Choosing right metrics for regression model

I have always been using r2 score metrics. I know there are several evaluation metrics out there i have read several articles about it. Since i'm still a beginner in machine learning. I'm still very confused of

When to use each of it, is depending on our case, if yes please give me example
I read this article and it said, r2 score is not straightforward, we need other stuff to measure the performance of our model. Does it mean we need more than 1 evaluation metrics in order to get better insight of our model performance?
Is it recommended if we only measure our model performance by just one evaluation metrics?
From this article it said knowing the distribution of our data and our business goal helps us to understand choose appropriate metrics. What does it mean by that?
How to know for each metrics that the model is 'good' enough?

Solution

There are different evaluation metrics for regression problems like below.

Mean Squared Error(MSE)
Root-Mean-Squared-Error(RMSE)
Mean-Absolute-Error(MAE)
R² or Coefficient of Determination
Mean Square Percentage Error (MSPE)
so on so forth..

As you mentioned you need to use them based on your problem type, what you want to measure and the distribution of your data.

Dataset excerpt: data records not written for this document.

-- ==== Sys2Proof/Machine/Lifecycle.lean ====
section
/-! DEFINITION. The lifecycle operations (45 R180 to R185). None drives or samples; none touches the scheduler, the adapter or
the trace (45 R185). -/

namespace Sys2Proof.Machine

/-- CONFIGURE (45 R180): `interface`, `addressing` and `configured` only. -/
def execConfigure (c : Int) (addressing : Addressing) (intf : Interface) (s : State) : Answer :=
  match s.chipIndex c with
  | none => .next s
  | some n =>
    .next { s with
      chips := s.chips.modify n fun ch => { ch with intf := intf, addressing := addressing, configured := true } }

/-- One slot of RESET_ALL (45 R182). -/
def resetChip (ch : Chip) : Chip := { ch with a := Port.zero, b := Port.zero }

/-- RESET_ALL (45 R182). -/
def execResetAll (s : State) : Answer := .next { s with chips := s.chips.map resetChip }

/-- One slot of UNCONFIGURE_ALL (45 R183). -/
def unconfigureChip (ch : Chip) : Chip :=
  { resetChip ch with intf := unbound, addressing := ⟨.standard, .b8⟩, configured := false }

/-- UNCONFIGURE_ALL (45 R183). -/
def execUnconfigureAll (s : State) : Answer := .next { s with chips := s.chips.map unconfigureChip }

end Sys2Proof.Machine
end

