/-- Under every wiring without a cycle, a line sample drives exactly its rule's events, each with its routed actions performed as the
operations they are, line samples of further chips included (46 R192, R194; 41 R131 to R134; D14, D15, D23). -/
def Obligations.RoutedLineDrives : Prop :=
  ∀ (rank : Nat → Nat) (s : State) (c : Int) (n : Nat) (p : PortId) (v : Bool), s.upwardWiring rank = true →
    s.chipIndex c = some n →
    exec (lineC1Of p c v) s =
      performDrives
        (irqEvent (s.port n p).irqState (afterC1 v (s.port n p)).irqState (s.pins n p).irq (s.setPort n p (afterC1 v)).chips ++
          restoreEvents v (s.pins n p).outC2 (s.port n p))
        (s.setPort n p (afterC1 v)) ∧
    exec (lineC2Of p c v) s =
      performDrives
        (irqEvent (s.port n p).irqState (afterC2 v (s.port n p)).irqState (s.pins n p).irq (s.setPort n p (afterC2 v)).chips)
        (s.setPort n p (afterC2 v))

/-- The wiring of the handshake, which 46 R196 gives as an illustration (D23). Signal: a data write on chip X, whose sink pulses CB1 of chip Y, armed for a fall and
enabled, sets Y's flag and aggregate and raises the maskable line of the CPU that Y's interrupt line is routed to, all inside the
write. Acknowledge: the data read of Y's port B, no other participant asserting the line, drops that CPU's line and fires the
trigger. -/
def Obligations.HandshakeRouting : Prop :=
  (∀ (s : State) (x y i : Int) (off n m j kx ky : Nat) (data : Byte), n ≠ m →
    s.AtData x off n .b true → (s.port n .b).ddr ≠ 0 → strobes (s.port n .b).ctl = false → (s.pins n .b).outPort = some kx →
    s.chipIndex y = some m → (s.chip m).configured = true → (s.pins m .b).irq = some ky →
    irq1Enabled (s.port m .b).ctl = true → c1LowToHigh (s.port m .b).ctl = false → restoredByC1 (s.port m .b).ctl = false →
    (s.port m .b).irqState = false → s.cpuIndex i = some j →
    routeOf kx (.byte (data &&& (s.port n .b).ddr)) s.routes = [.line y .cb1 true, .line y .cb1 false] →
    routeOf ky (.level true) s.routes = [.assertLine i .maskable] →
    exec (.wrDataB x off data) s =
      .next { ((s.setPort n .b fun q => { q with out := data }).setPort m .b fun q =>
            { q with irq1 := true, irqState := true, inC1 := false }).setCpu j fun q => { q with lineM := true } with
        trace := s.trace ++ [⟨kx, .byte (data &&& (s.port n .b).ddr)⟩, ⟨ky, .level true⟩] }) ∧
  (∀ (s : State) (y i id : Int) (off m j ky : Nat),
    s.AtData y off m .b true → (s.pins m .b).irq = some ky → (s.port m .b).irqState = true →
    wireLevel ky (s.setPort m .b fun q => { q with irqState := false }).chips = false → s.cpuIndex i = some j →
    routeOf ky (.level false) s.routes = [.clearLine i .maskable, .fire id] →
    ∃ t, exec (.rdDataB y off) s = .next t ∧ (t.port m .b).irq1 = false ∧ (t.port m .b).irqState = false ∧
      t.trace = s.trace ++ [⟨ky, .level false⟩] ∧ (t.cpu j).lineM = false ∧
      (∀ k, (id, k) ∈ s.waiters → k < s.cpus.length → (t.cpu k).wait = .running) ∧ mapGet id t.timeout = none)

/-! ### The scheduler -/

/-- SCHED: the deadline of the trigger is now plus the delay, any old one forgotten; nothing else changes (43 R151; that a delay of
0 fires nothing yet is D28). -/
def Obligations.Schedule : Prop :=
  ∀ (s : State) (id : Int) (delay : Nat), ∃ t, exec (.sched id delay) s = .next t ∧
    mapGet id t.timeout = some (s.now + delay) ∧ (∀ id' ≠ id, mapGet id' t.timeout = mapGet id' s.timeout) ∧
    t = { s with timeout := t.timeout }

/-- FIRE: every waiter of the trigger runs again, its waiter set and its timeout are gone, nothing else changes; a second FIRE
changes nothing (43 R152). -/
def Obligations.FireResumesWaiters : Prop :=
  ∀ (s : State) (id : Int), ∃ t, exec (.fire id) s = .next t ∧
    (∀ n, t.cpu n = if (id, n) ∈ s.waiters ∧ n < s.cpus.length then { s.cpu n with wait := .running } else s.cpu n) ∧
    t.cpus.length = s.cpus.length ∧
    (∀ id' n, (id', n) ∈ t.waiters ↔ (id', n) ∈ s.waiters ∧ id' ≠ id) ∧
    (∀ id', mapGet id' t.timeout = if id' = id then none else mapGet id' s.timeout) ∧
    t = { s with cpus := t.cpus, waiters := t.waiters, timeout := t.timeout } ∧
    exec (.fire id) t = .next t

/-- YIELD and YIELDT suspend the calling CPU, on the trigger or until the time, and change nothing else; a CPU that is suspended or
does not exist has no such step (43 R153, R154, R155; D30, D31, log 16). -/
def Obligations.YieldSuspends : Prop :=
  ∀ (s : State) (i id : Int) (time : Nat),
    (∀ n, s.cpuIndex i = some n → (s.cpu n).wait = .running →
      (∃ t, exec (.yieldOn i id) s = .next t ∧
        t.cpus = (s.setCpu n fun q => { q with wait := .onTrigger id }).cpus ∧
        (∀ x, x ∈ t.waiters ↔ x = (id, n) ∨ x ∈ s.waiters) ∧ t = { s with cpus := t.cpus, waiters := t.waiters }) ∧
      exec (.yieldT i time) s = .next (s.setCpu n fun q => { q with wait := .untilTime time })) ∧
    (∀ n, s.cpuIndex i = some n → (s.cpu n).wait ≠ .running →
      exec (.yieldOn i id) s = .refused .suspendedCpu ∧ exec (.yieldT i time) s = .refused .suspendedCpu) ∧
    (s.cpuIndex i = none → exec (.yieldOn i id) s = .refused .noSuchCpu ∧ exec (.yieldT i time) s = .refused .noSuchCpu)

/-- ADV: where no pending deadline is passed, time moves by the operand and every pulse request is gone, nothing else changes; where
one is passed there is no step (43 R156, 44 R174; D27, D32, log 16, log 22). -/
def Obligations.AdvanceTime : Prop :=
  ∀ (s : State) (dt : Nat), 1 ≤ dt →
    ((∀ e ∈ s.timeout, s.now + dt ≤ e.2) → (∀ q ∈ s.cpus, ∀ time, q.wait = .untilTime time → s.now + dt ≤ time) →
      exec (.adv dt) s =
        .next { s with now := s.now + dt, cpus := s.cpus.map fun q => { q with pulseM := false, pulseF := false } }) ∧
    (∀ e ∈ s.timeout, e.2 < s.now + dt → exec (.adv dt) s = .refused .clockPastDeadline) ∧
    (∀ q ∈ s.cpus, ∀ time, q.wait = .untilTime time → time < s.now + dt → exec (.adv dt) s = .refused .clockPastDeadline)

To do this, you need to understand how these metrics evaluate the model. You can check the definitions and pros/cons of evaluation metrics from this nice blog post.
R² shows what variation of your purpose variable is described by independent variables. A good model can give R² score close to 1.0 but it does not mean it should be. Models which have low R² can also give low MSE score. So to ensure your predictive power of your model it is better to use MSE, RMSE or other metrics besides the R².
No. You can use multiple evaluation metrics. The important thing is if you compare two models, you need to use same test dataset and the same evaluation metrics.
For example, if you want to penalize your bad predictions too much, you can use MSE evaluation metric because it basically measures the average squared error of our predictions or if your data have too much outlier MSE give too much penalty to this examples.
The good model definition changes based on your problem complexity. For example if you train a model which predicts that heads or tails and gives %49 accuracy it is not good enough because the baseline of this problem is %50. But for any other problem, %49 accuracy may enough for your problem. So in a summary, it depends on your problem and you need to define or think that human(baseline) threshold.